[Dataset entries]
┄┄┄┄┄┄┄┄┄┄┄┄┄┄┄┄┄┄┄┄

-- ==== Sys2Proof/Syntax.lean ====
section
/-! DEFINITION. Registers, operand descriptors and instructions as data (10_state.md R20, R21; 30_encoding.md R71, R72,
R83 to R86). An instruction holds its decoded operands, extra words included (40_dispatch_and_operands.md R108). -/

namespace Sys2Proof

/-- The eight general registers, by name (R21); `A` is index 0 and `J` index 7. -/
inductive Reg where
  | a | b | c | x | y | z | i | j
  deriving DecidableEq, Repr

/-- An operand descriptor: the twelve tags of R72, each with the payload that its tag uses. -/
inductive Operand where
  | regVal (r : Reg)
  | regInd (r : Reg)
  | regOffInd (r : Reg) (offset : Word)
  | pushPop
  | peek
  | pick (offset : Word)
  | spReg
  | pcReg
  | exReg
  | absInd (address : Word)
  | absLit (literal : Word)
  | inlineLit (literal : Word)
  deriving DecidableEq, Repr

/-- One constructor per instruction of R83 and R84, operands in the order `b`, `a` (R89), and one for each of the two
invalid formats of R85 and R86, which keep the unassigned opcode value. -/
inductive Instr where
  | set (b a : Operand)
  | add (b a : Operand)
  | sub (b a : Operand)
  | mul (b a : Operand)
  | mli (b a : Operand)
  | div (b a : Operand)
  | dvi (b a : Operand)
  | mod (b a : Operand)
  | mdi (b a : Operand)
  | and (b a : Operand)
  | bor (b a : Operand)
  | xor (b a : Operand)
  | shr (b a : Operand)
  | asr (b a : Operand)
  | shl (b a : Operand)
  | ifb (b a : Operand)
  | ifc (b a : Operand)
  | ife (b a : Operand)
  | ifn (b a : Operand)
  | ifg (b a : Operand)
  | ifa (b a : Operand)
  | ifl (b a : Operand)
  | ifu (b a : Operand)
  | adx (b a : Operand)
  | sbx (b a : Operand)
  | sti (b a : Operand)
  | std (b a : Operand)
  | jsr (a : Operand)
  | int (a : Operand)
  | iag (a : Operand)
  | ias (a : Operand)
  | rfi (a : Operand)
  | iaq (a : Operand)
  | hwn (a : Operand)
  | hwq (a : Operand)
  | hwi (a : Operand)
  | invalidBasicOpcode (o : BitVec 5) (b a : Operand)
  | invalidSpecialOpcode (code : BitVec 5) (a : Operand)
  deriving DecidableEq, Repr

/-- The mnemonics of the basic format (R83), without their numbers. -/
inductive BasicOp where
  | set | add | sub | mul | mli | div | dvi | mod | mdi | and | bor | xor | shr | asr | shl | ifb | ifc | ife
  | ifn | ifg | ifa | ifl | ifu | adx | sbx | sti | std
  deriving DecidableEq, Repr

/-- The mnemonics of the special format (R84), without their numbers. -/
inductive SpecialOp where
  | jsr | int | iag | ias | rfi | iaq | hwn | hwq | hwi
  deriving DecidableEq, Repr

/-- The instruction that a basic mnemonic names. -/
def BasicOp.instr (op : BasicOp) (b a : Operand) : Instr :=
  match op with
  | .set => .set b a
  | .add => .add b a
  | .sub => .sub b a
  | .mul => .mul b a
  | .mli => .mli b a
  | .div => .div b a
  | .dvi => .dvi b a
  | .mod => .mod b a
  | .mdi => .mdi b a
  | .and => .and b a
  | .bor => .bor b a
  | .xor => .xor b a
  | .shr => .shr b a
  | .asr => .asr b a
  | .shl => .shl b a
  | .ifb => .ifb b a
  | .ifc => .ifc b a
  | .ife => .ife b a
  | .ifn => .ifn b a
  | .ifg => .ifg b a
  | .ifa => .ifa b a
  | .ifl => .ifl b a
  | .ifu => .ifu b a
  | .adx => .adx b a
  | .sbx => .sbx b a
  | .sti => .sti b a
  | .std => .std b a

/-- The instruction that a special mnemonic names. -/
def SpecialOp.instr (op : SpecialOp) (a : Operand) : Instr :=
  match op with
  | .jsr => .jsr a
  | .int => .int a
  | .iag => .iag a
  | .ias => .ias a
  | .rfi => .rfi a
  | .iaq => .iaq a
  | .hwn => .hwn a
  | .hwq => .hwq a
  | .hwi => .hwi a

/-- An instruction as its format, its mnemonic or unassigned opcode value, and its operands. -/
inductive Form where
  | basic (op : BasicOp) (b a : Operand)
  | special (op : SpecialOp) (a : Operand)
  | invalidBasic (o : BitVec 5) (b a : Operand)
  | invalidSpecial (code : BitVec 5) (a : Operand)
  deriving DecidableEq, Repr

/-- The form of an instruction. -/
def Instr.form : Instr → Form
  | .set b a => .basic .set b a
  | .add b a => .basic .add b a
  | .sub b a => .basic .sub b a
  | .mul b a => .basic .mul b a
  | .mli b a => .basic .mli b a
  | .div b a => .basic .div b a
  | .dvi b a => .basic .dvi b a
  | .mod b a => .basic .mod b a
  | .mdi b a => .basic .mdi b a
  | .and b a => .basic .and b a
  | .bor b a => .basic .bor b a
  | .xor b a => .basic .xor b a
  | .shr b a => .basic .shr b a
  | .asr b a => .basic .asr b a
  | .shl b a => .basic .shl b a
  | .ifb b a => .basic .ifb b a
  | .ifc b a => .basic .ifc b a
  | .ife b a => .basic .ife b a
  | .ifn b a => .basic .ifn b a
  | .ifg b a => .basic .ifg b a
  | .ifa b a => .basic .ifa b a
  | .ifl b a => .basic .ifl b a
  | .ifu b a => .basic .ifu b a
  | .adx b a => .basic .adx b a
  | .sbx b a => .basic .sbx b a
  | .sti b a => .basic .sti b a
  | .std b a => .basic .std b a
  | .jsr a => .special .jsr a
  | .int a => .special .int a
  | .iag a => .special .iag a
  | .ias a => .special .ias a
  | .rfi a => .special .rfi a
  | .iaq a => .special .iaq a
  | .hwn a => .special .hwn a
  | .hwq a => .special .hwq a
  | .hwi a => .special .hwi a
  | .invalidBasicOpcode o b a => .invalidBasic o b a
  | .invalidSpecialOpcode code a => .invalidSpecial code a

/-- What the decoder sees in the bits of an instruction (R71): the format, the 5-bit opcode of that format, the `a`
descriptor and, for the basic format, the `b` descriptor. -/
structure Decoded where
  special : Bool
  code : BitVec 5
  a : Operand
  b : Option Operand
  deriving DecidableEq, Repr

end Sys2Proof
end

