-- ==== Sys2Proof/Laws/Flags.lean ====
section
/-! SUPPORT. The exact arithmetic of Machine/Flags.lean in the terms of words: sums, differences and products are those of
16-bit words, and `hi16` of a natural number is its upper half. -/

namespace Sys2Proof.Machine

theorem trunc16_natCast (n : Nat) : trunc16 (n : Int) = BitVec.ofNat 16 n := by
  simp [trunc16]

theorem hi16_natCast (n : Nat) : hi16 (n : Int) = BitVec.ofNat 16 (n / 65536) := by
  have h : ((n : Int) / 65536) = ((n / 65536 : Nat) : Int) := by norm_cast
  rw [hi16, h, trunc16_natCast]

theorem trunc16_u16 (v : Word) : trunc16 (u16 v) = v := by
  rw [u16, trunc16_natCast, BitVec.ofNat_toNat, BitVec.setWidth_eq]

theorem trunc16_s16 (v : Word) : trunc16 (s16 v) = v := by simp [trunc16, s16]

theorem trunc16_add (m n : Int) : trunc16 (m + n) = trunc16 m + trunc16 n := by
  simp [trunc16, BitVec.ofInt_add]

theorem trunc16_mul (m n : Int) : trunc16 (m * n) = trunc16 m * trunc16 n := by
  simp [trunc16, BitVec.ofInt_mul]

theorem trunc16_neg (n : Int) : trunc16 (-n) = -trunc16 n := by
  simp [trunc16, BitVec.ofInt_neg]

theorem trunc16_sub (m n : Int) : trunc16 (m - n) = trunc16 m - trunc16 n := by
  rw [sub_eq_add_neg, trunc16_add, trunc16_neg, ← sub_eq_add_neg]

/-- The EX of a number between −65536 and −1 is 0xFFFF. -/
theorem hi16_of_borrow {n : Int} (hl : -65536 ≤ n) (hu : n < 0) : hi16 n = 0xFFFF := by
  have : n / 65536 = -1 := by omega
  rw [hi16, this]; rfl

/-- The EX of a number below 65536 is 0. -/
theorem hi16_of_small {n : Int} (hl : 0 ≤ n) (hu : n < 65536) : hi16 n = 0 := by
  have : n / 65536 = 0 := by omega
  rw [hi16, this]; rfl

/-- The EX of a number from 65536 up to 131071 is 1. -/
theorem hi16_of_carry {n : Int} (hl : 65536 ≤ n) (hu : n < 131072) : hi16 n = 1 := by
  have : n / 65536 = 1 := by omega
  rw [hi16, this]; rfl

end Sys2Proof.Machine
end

┄┄┄┄┄┄┄┄┄┄┄┄┄┄┄┄┄┄┄┄

* Instructions for the task: Above are the entries. Quote exactly the lines from the one bearing "invalidSpecial (code : BitVec 5) (a : Operand)" through the one bearing "a => .basic .mod b a".

* The completed task:
  | invalidSpecial (code : BitVec 5) (a : Operand)
  deriving DecidableEq, Repr

/-- The form of an instruction. -/
def Instr.form : Instr → Form
  | .set b a => .basic .set b a
  | .add b a => .basic .add b a
  | .sub b a => .basic .sub b a
  | .mul b a => .basic .mul b a
  | .mli b a => .basic .mli b a
  | .div b a => .basic .div b a
  | .dvi b a => .basic .dvi b a
  | .mod b a => .basic .mod b a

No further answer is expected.